With regards to the current back and forth about giving Iranian President Ahmadinejad a platform at Columbia University and elsewhere during his visit to the United States, it seems to me that we are never badly served by allowing speech, however abhorrent. Free speech doesn't mean we have to give this nutjob a podium, but (1) he's a world figure and already has a pretty huge podium whenever he wants to spew his nonsense, and (2) forbidding him to speak (or visit Ground Zero) makes us look like the bad guys. If we really believe in the free exchange of ideas and opinions, we need to live up to it.
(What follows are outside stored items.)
/-- VECTOR_LOAD and VECTOR_GATHER in a bound context. Where every active element passes the pre-pass, meets no watchpoint or
buffered store, and is read, the elements go to Vd. From the scratchpad each active element becomes the bytes at its address
under its form, every other element stays; at SEW 1 (unit-stride, base and VL as R180 asks) each active bit becomes the bit
of memory; a scalar F form fills Fd (R174). With VL = 0 nothing changes but for scalar F. An element that fails the pre-pass
with a misaligned address enters exception 0x06 or stops the tile with Vd and memory untouched, VFIDX and VFADDR naming it
(R176, R180, R185, R186).
Choices of the model that it rests on: log entries 58, 63 and 96. -/
def Obligations.VectorLoads : Prop :=
  ∀ (r : Row) (s s' : State) (i : Issue) (w : Word) (h : HostData) (c : Nat), (r = .vload ∨ r = .vgather) → s.begins i w r = some s' →
    s'.quiet i.tile i.thread = true → s'.boundCtx i.tile i.thread = some c →
    let T := i.tile
    let n := i.thread
    let x := s'.ctx T c
    let k := Spec.sew x.sew
    let base := (s'.g T n (fS1 w)).toNat
    let l := s'.vAccesses T n x w
    let s₁ := (s'.noteUnpinned T n c).noteHost T n (l.map (fun a => (a.addr, a.len)))
    let runs := Spec.loadCmd r i w h
    (∀ s₂ vs, (x.sew = 0 → opcode w = 0x1B ∧ fld w 1 9 ≠ 1) → (x.vl ≠ 0 ∨ Spec.scalarF w = true) →
      s₁.vPrePass T n .load x w l = none → s₁.vWatch T n .load l = none → s₁.vOverlaps T n l = false →
      s₁.vReadAll T n (readBefore (s₁.vUnit T n w) l) h.err l h.bytes = (s₂, .ok vs) → s₂.quiet T n = true → s₂.rd (.TH_PC T n) = s'.rd (.TH_PC T n) →
      ∃ t, exec runs s = .next t ∧ s₂.lvuDone t i none c (vLoaded x w vs))
    ∧ (1 ≤ x.sew → x.vl ≠ 0 → Spec.scalarF w = false → T < 8 → s'.ecc = [] →
      (∀ j < x.vl, Spec.active x w j = true → Spec.padOk s' T n .load (Spec.elemAddr s' T n x w k j) (k / 8) = true) →
      ∃ t v, exec runs s = .next t ∧ s'.lvuDone t i none c (x.setV (fD w) v)
        ∧ ∀ j < 2048 / k, Spec.el k v j = if Spec.active x w j
            then BitVec.ofNat k (Spec.num (memBytes s'.mem (spBase T + Spec.elemAddr s' T n x w k j) (k / 8))) else Spec.el k (x.vreg (fD w)) j)
    ∧ (x.sew = 0 → opcode w = 0x1B → fld w 1 9 = 0 → base % 4 = 0 → x.vl % 32 = 0 → x.vl ≠ 0 → base + x.vl / 8 ≤ 0x80000 → T < 8 →
      s'.ecc = [] → s'.memIsReady (spBase T + base) = true → (∀ a, s'.watch T n .load a 4 = none) →
      ∃ t v, exec runs s = .next t ∧ s'.lvuDone t i none c (x.setV (fD w) v)
        ∧ ∀ j < 2048, bit v j = if Spec.active x w j then bit (memGet s'.mem (spBase T + base + j / 8)) (j % 8) else bit (x.vreg (fD w)) j)
    ∧ (Spec.scalarF w = true → T < 8 → s'.ecc = [] →
      let len := if fld w 1 9 = 6 then 8 else 4
      let a := (base + (s'.g T n (fS2 w)).toNat) % 2 ^ 32
      Spec.padOk s' T n .load a len = true →
      ∃ t, exec runs s = .next t ∧ s'.lvuDone t i none c (x.setV (fD w) (setFld (x.vreg (fD w)) 0 64
        (Spec.num (memBytes s'.mem (spBase T + a) len) + if len = 8 then 0 else 0xFFFFFFFF00000000))))
    ∧ (x.vl = 0 → 1 ≤ x.sew → Spec.scalarF w = false → ∃ t, exec runs s = .next t ∧ s'.lvuDone t i none c x
        ∧ (t.thread T n).readyAt = i.cycle + 4)
    ∧ (∀ j, 2 ≤ x.sew → Spec.scalarF w = false → j < x.vl → Spec.active x w j = true → (∀ m < j, Spec.active x w m = false) →
      Spec.elemAddr s' T n x w k j % (k / 8) ≠ 0 → s'.depth T n < 2 →
      ∃ t, exec runs s = .next t ∧ t.field (.TH_STAT T n) 16 8 = 6 ∧ t.rd (.TH_EPC T n (s'.depth T n)) = s'.rd (.TH_PC T n)
        ∧ t.ctx T c = { x with vfidx := j, vfaddr := BitVec.ofNat 32 (Spec.elemAddr s' T n x w k j), vfcause := 2 } ∧ t.mem = s'.mem)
Ahmadinejad is clearly crazy and despotic. Exposing his lunacy for all to see doesn't hurt us. Acting like we're the moral police and suggesting we'll shut down anyone we disagree with does hurt us.
3 comments:
I agree with you but I don't really see why Columbia invited him in the first place. I mean, he was going to be speaking at the UN anyway. And, frankly, I think Columbia and most of these academic institutions are completely hypocritical on the issue of free speech. If Columbia had invited a controversial speaker on the right, all the liberals would have been going bananas, like Stanford is about Rumsfeld. I'm all for free speech, but it has to be the same for both sides. (Now you are going to mock me for being a "conservative.")
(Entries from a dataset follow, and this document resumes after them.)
/-! ### setPoll -/

@[simp] theorem State.setPoll_build (p : Nat) (x : Poll) : (s.setPoll p x).build = s.build := rfl
@[simp] theorem State.setPoll_regs (p : Nat) (x : Poll) : (s.setPoll p x).regs = s.regs := rfl
@[simp] theorem State.setPoll_mem (p : Nat) (x : Poll) : (s.setPoll p x).mem = s.mem := rfl
@[simp] theorem State.setPoll_ecc (p : Nat) (x : Poll) : (s.setPoll p x).ecc = s.ecc := rfl
@[simp] theorem State.setPoll_writeBacks (p : Nat) (x : Poll) : (s.setPoll p x).writeBacks = s.writeBacks := rfl
@[simp] theorem State.setPoll_dmaLast (p : Nat) (x : Poll) : (s.setPoll p x).dmaLast = s.dmaLast := rfl
@[simp] theorem State.setPoll_clk (p : Nat) (x : Poll) : (s.setPoll p x).clk = s.clk := rfl
@[simp] theorem State.setPoll_pds (p : Nat) (x : Poll) : (s.setPoll p x).pds = s.pds := rfl
@[simp] theorem State.setPoll_entry (p : Nat) (x : Poll) : (s.setPoll p x).entry = s.entry := rfl
@[simp] theorem State.setPoll_clears (p : Nat) (x : Poll) : (s.setPoll p x).clears = s.clears := rfl
@[simp] theorem State.setPoll_opened (p : Nat) (x : Poll) : (s.setPoll p x).opened = s.opened := rfl
@[simp] theorem State.setPoll_budget (p : Nat) (x : Poll) : (s.setPoll p x).budget = s.budget := rfl
@[simp] theorem State.setPoll_apWait (p : Nat) (x : Poll) : (s.setPoll p x).apWait = s.apWait := rfl
@[simp] theorem State.setPoll_apHeld (p : Nat) (x : Poll) : (s.setPoll p x).apHeld = s.apHeld := rfl
@[simp] theorem State.setPoll_apDrawn (p : Nat) (x : Poll) : (s.setPoll p x).apDrawn = s.apDrawn := rfl
@[simp] theorem State.setPoll_resp (p : Nat) (x : Poll) : (s.setPoll p x).resp = s.resp := rfl
@[simp] theorem State.setPoll_ports (p : Nat) (x : Poll) : (s.setPoll p x).ports = s.ports := rfl
@[simp] theorem State.setPoll_tiles (p : Nat) (x : Poll) : (s.setPoll p x).tiles = s.tiles := rfl
@[simp] theorem State.setPoll_threads (p : Nat) (x : Poll) : (s.setPoll p x).threads = s.threads := rfl
@[simp] theorem State.setPoll_chans (p : Nat) (x : Poll) : (s.setPoll p x).chans = s.chans := rfl
@[simp] theorem State.setPoll_chanSpaces (p : Nat) (x : Poll) : (s.setPoll p x).chanSpaces = s.chanSpaces := rfl
@[simp] theorem State.setPoll_ctxs (p : Nat) (x : Poll) : (s.setPoll p x).ctxs = s.ctxs := rfl
@[simp] theorem State.setPoll_gz (p : Nat) (x : Poll) : (s.setPoll p x).gz = s.gz := rfl
@[simp] theorem State.setPoll_timers (p : Nat) (x : Poll) : (s.setPoll p x).timers = s.timers := rfl
@[simp] theorem State.setPoll_tbAdj (p : Nat) (x : Poll) : (s.setPoll p x).tbAdj = s.tbAdj := rfl
@[simp] theorem State.setPoll_conv (p : Nat) (x : Poll) : (s.setPoll p x).conv = s.conv := rfl
@[simp] theorem State.setPoll_engines (p : Nat) (x : Poll) : (s.setPoll p x).engines = s.engines := rfl
@[simp] theorem State.setPoll_rings (p : Nat) (x : Poll) : (s.setPoll p x).rings = s.rings := rfl
@[simp] theorem State.setPoll_cqs (p : Nat) (x : Poll) : (s.setPoll p x).cqs = s.cqs := rfl
@[simp] theorem State.setPoll_polls (p : Nat) (x : Poll) : (s.setPoll p x).polls = mset s.polls p x := rfl
@[simp] theorem State.setPoll_groups (p : Nat) (x : Poll) : (s.setPoll p x).groups = s.groups := rfl
@[simp] theorem State.setPoll_own (p : Nat) (x : Poll) : (s.setPoll p x).own = s.own := rfl
@[simp] theorem State.setPoll_fill (p : Nat) (x : Poll) : (s.setPoll p x).fill = s.fill := rfl
@[simp] theorem State.setPoll_fDirty (p : Nat) (x : Poll) : (s.setPoll p x).fDirty = s.fDirty := rfl
@[simp] theorem State.setPoll_qDirty (p : Nat) (x : Poll) : (s.setPoll p x).qDirty = s.qDirty := rfl
@[simp] theorem State.setPoll_copies (p : Nat) (x : Poll) : (s.setPoll p x).copies = s.copies := rfl
@[simp] theorem State.setPoll_copyFree (p : Nat) (x : Poll) : (s.setPoll p x).copyFree = s.copyFree := rfl
@[simp] theorem State.setPoll_edits (p : Nat) (x : Poll) : (s.setPoll p x).edits = s.edits := rfl
@[simp] theorem State.setPoll_cans (p : Nat) (x : Poll) : (s.setPoll p x).cans = s.cans := rfl
@[simp] theorem State.setPoll_links (p : Nat) (x : Poll) : (s.setPoll p x).links = s.links := rfl
@[simp] theorem State.setPoll_fed (p : Nat) (x : Poll) : (s.setPoll p x).fed = s.fed := rfl
@[simp] theorem State.setPoll_mirror (p : Nat) (x : Poll) : (s.setPoll p x).mirror = s.mirror := rfl
@[simp] theorem State.setPoll_upd (p : Nat) (x : Poll) : (s.setPoll p x).upd = s.upd := rfl
@[simp] theorem State.setPoll_tap (p : Nat) (x : Poll) : (s.setPoll p x).tap = s.tap := rfl
@[simp] theorem State.setPoll_windows (p : Nat) (x : Poll) : (s.setPoll p x).windows = s.windows := rfl
@[simp] theorem State.setPoll_pausedWin (p : Nat) (x : Poll) : (s.setPoll p x).pausedWin = s.pausedWin := rfl
@[simp] theorem State.setPoll_fioIn (p : Nat) (x : Poll) : (s.setPoll p x).fioIn = s.fioIn := rfl
@[simp] theorem State.setPoll_finPin (p : Nat) (x : Poll) : (s.setPoll p x).finPin = s.finPin := rfl
@[simp] theorem State.setPoll_faultIn (p : Nat) (x : Poll) : (s.setPoll p x).faultIn = s.faultIn := rfl
@[simp] theorem State.setPoll_faultSeq (p : Nat) (x : Poll) : (s.setPoll p x).faultSeq = s.faultSeq := rfl
@[simp] theorem State.setPoll_faultOut (p : Nat) (x : Poll) : (s.setPoll p x).faultOut = s.faultOut := rfl
@[simp] theorem State.setPoll_faultHeld (p : Nat) (x : Poll) : (s.setPoll p x).faultHeld = s.faultHeld := rfl
@[simp] theorem State.setPoll_wakes (p : Nat) (x : Poll) : (s.setPoll p x).wakes = s.wakes := rfl
@[simp] theorem State.setPoll_pending (p : Nat) (x : Poll) : (s.setPoll p x).pending = s.pending := rfl
@[simp] theorem State.setPoll_freeCtr (p : Nat) (x : Poll) : (s.setPoll p x).freeCtr = s.freeCtr := rfl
If the point was, as it seemed to be, to confront him on the Holocaust and Israel, that was pointless because he has already made his positions clear. He obviously wasn't going to back off of them and say, oh you are right. There were other points that would have been more relevant and I don't know if they were discussed. However, once they invited him, it was incumbent upon them to let him speak and not try to control the agenda. To me, the president of Columbia made a fool of himself by attacking Ahmadinejad before he even had a chance to speak (apparently to compensate for having invited him in the first place) and, then, by trying to engage If you were going to invite him in the first place, then let him speak and, then ask questions. If the only point was to call him names, why bother? It's not as if the things he said were a big surprise. As it was, he can claim he was speaking in a hostile environment--which he was. It reminded me of the time before the invasion when Sean Hannity invited some antiwar protesters on the show and then tried to force them to say what he wanted them to say.
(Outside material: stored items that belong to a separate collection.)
/-- A state with the registers of a completed LVU instruction, in which context `c` alone changed, is after its completion. -/
theorem lvuDone_of_regsBecome {s t : State} {i : Issue} {gd : Option (Nat × Word)} {ch : List (Reg × Word)} {c : Nat}
    {x : Ctx} (hrec : recordsGuarantee ch) (hgd : ∀ y ∈ gd, y.1 < 32)
    (h : s.regsBecome t (s.loopRegs i.tile i.thread ++ (gdWrites i.tile i.thread gd ++ ch)))
    (hctxs : ∀ a b, t.ctx a b = if (a, b) = (i.tile, c) then x else s.ctx a b)
    (hmem : t.mem = s.mem) (hchans : t.chans = s.chans) : s.lvuDone t i gd c x := by
  have hloop : ∀ d q, pcReg i.tile i.thread q = false → mget (s.loopRegs i.tile i.thread) d q = d := fun d q hq =>
    mget_of_no_key d fun x hx hk => by rw [← hk, loopRegs_pcReg s _ _ x hx] at hq; cases hq
  have hch : ∀ d q, guaranteeReg q = false → mget ch d q = d := fun d q hq =>
    mget_of_no_key d fun x hx hk => by rw [← hk, hrec x hx] at hq; cases hq
  have hq' : ∀ q, pcReg i.tile i.thread q = false → guaranteeReg q = false →
      t.rd q = mget (gdWrites i.tile i.thread gd) (s.rd q) q :=
    fun q hp hr => by rw [h, mget_append, mget_append, hloop _ q hp, hch _ q hr]
  refine ⟨fun k => ?_, by rw [hctxs, if_pos rfl], fun a b hab => by rw [hctxs, if_neg hab],
    by rw [h, mget_append, mget_loopRegs_pc], fun q hq => ?_, hmem, hchans⟩
  · have hG := hq' (.G i.tile i.thread (k % 32)) rfl rfl
    unfold State.g
    rw [hG]
    cases gd with
    | none => rfl
    | some y =>
      have hy : y.1 % 32 = y.1 := Nat.mod_eq_of_lt (hgd y rfl)
      simp only [gdWrites, mget_gset_g, hy, Option.getD_some, decide_eq_true_eq]
      by_cases hk : k % 32 = y.1
      · by_cases h0 : y.1 = 0 <;> simp [hk, h0]
      · simp [hk]
  · simp only [Bool.or_eq_false_iff] at hq
    obtain ⟨⟨hp, hr⟩, hG⟩ := hq
    rw [hq' q hp hr]
    cases gd with
    | none => rfl
    | some y =>
      refine mget_of_no_key _ (gset_keys fun hk => ?_)
      rw [Nat.mod_eq_of_lt (hgd y rfl)] at hk
      simp [hk] at hG

/-- An LVU instruction whose body sets the bound context and then writes Gd alone has completed. -/
theorem insn_lvuDone {s s' u : State} {i : Issue} {w : Word} {r : Row} {f : State → Nat → InsnEnd} {occ c : Nat}
    {gd : Option (Nat × Word)} {x : Ctx} (hb : s.begins i w r = some s') (hq : s'.quiet i.tile i.thread = true)
    (hctx : s'.boundCtx i.tile i.thread = some c) (hgd : ∀ y ∈ gd, y.1 < 32)
    (hbody : f (s'.noteUnpinned i.tile i.thread c) c = .done u occ)
    (hregs : ((s'.noteUnpinned i.tile i.thread c).setCtx i.tile c x).regsBecome u (gdWrites i.tile i.thread gd))
    (hbeyond : ((s'.noteUnpinned i.tile i.thread c).setCtx i.tile c x).sameBeyondRegs u) :
    ∃ t, insn s i w r (fun s => s.inCtx i.tile i.thread f) = .next t ∧ s'.lvuDone t i gd c x
      ∧ (t.thread i.tile i.thread).readyAt = i.cycle + occ := by
  obtain ⟨ch, hnote, hrec⟩ := noteUnpinned_regsBecome s' i.tile i.thread c
  have hn := noteUnpinned_beyond s' i.tile i.thread c
  have hreg : s'.regsBecome u (gdWrites i.tile i.thread gd ++ ch) :=
    State.regsBecome.trans (t := (s'.noteUnpinned i.tile i.thread c).setCtx i.tile c x) hnote hregs
  have hflow : leavesFlow i.tile i.thread (gdWrites i.tile i.thread gd ++ ch) :=
    (gdWrites_leavesFlow _ _ _ _ _).append (hrec.leavesFlow _ _)
  have hpc : s'.rd (.TH_PC i.tile i.thread) = u.rd (.TH_PC i.tile i.thread) :=
    (hreg.rd_flow hflow (by simp [flowReg, pcReg])).symm
  have hquiet : u.quiet i.tile i.thread = true := (hbeyond.quiet_eq _ _).trans ((hn.quiet_eq _ _).trans hq)
  obtain ⟨hbecome, hthreads, hready⟩ := retire_done (s := s') (i := i) (w := w) (occ := occ) hquiet
  rw [List.nil_append, hreg.loopRegs_eq hflow] at hbecome
  obtain ⟨hctxs, hmem, hchans⟩ := (hbeyond.trans_threads hthreads).parts_eq
  refine ⟨_, insn_of_begins _ hb, ?_⟩
  simp only [inCtx_of_bound f hctx, hbody, hpc]
  refine ⟨lvuDone_of_regsBecome hrec hgd (hreg.trans hbecome) (fun a b => ?_) (hmem.trans hn.mem_eq)
    (hchans.trans hn.chans_eq), hready⟩
  calc _ = ((s'.noteUnpinned i.tile i.thread c).setCtx i.tile c x).ctx a b :=
          congrArg (fun m => mget m ctxReset (a, b)) hctxs
    _ = _ := by rw [State.ctx_setCtx, ctx_noteUnpinned]

end Sys2Proof.Machine
end

section
/-! THEOREM. VSETVL (R175). -/

namespace Sys2Proof.Machine

/-! ### The encoding -/

theorem rowBit_eq_some {w : Word} {r : Row} (h : rowBit w = some r) : ∃ k, r = .bitOp k := by
  unfold rowBit at h
  split at h
  · cases h
  · exact ⟨_, (rowIf_eq_some.1 h).2.symm⟩

theorem rowAcc_mem {w : Word} {r : Row} (h : rowAcc w = some r) :
    r ∈ [Row.bpush, .bpop, .bands, .bors, .bnot, .bseta, .bclra] := by
  unfold rowAcc at h
  split at h
  · cases h
  · exact List.mem_of_getElem? h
At the same time, I do think that having him speak made him look worse. I think a lot of Iranians look at him with some embarrassment, much as we do Bush. And I agree with you that they should have let him go to Ground Zero. First, no one is claiming that Iran was behind the attacks, and, second, what was he going to do, start dancing on the site?
I find myself a bit surprised at where I come down on this issue. I'm an enormous liberal (seriously, I have a bit a weight issue), and a big fan of free speech. But didn't this guy say one of his main goals was destroying the US? Fuck him. He can't come to our house.
Ahtitan,
Since the United Nations is headquarted in the US, it's a bit difficult to keep him out.